▶ INSTRUCTIONS FOR THE TASK
Go through the records and report each line holding the string "done".

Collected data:
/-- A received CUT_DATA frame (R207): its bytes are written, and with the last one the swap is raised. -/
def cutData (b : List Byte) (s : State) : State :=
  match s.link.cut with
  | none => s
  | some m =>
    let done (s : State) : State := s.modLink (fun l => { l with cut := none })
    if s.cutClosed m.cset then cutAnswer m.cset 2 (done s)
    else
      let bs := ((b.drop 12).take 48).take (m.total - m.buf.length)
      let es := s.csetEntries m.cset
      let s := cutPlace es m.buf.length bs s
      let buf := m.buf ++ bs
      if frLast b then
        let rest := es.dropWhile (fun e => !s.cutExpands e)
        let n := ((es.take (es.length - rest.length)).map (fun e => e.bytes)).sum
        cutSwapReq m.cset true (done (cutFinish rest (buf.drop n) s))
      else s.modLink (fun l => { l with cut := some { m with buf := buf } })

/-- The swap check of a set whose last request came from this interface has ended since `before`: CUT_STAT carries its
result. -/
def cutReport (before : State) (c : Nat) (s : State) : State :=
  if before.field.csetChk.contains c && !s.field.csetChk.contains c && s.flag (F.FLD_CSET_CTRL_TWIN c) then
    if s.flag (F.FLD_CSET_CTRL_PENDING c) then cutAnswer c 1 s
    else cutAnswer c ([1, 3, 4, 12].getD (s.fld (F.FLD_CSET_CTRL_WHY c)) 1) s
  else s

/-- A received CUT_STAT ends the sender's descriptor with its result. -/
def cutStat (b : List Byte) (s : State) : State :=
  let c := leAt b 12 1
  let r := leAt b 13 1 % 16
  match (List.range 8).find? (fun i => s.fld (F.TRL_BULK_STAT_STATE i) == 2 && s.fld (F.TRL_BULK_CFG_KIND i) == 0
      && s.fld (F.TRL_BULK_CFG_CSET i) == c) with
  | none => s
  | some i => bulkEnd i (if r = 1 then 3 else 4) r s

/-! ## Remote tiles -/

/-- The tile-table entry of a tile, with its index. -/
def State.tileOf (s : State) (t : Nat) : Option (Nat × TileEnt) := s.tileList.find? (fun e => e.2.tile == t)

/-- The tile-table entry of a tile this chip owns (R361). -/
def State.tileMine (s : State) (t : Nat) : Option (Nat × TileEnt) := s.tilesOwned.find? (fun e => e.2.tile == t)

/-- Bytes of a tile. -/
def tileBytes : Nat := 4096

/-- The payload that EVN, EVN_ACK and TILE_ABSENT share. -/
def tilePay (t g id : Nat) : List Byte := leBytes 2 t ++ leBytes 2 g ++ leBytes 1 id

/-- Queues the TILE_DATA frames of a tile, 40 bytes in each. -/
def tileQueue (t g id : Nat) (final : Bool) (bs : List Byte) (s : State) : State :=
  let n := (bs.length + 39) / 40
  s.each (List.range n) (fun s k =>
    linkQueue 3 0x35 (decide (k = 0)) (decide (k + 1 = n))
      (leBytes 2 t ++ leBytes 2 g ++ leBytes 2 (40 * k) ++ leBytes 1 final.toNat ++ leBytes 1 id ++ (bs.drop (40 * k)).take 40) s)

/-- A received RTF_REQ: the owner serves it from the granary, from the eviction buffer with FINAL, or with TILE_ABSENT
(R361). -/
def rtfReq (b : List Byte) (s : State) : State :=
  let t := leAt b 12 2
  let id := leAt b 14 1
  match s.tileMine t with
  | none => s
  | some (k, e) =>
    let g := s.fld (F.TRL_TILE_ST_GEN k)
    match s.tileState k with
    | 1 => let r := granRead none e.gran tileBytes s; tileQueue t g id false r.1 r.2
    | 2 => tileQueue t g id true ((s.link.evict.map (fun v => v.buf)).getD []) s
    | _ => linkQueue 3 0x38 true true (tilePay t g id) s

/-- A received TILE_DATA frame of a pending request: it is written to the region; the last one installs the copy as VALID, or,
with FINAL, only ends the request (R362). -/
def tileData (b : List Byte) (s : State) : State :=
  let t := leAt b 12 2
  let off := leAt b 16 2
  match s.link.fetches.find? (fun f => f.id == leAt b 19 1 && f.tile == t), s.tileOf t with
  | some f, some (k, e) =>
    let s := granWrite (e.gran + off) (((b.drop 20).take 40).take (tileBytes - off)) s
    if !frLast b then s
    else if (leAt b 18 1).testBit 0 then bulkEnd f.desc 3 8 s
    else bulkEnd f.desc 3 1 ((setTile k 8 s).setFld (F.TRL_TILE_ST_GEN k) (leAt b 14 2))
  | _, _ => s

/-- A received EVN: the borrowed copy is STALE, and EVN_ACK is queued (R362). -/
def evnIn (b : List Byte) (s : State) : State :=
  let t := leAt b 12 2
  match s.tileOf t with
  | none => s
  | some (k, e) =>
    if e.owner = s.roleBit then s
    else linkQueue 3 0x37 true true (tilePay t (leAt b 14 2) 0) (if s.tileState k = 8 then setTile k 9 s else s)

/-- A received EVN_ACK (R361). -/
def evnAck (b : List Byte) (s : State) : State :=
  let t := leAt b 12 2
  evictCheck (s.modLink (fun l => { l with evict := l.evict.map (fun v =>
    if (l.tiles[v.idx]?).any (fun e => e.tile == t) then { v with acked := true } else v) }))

▶ SOLUTION BELOW
    let done (s : State) : State := s.modLink (fun l => { l with cut := none })
    if s.cutClosed m.cset then cutAnswer m.cset 2 (done s)
        cutSwapReq m.cset true (done (cutFinish rest (buf.drop n) s))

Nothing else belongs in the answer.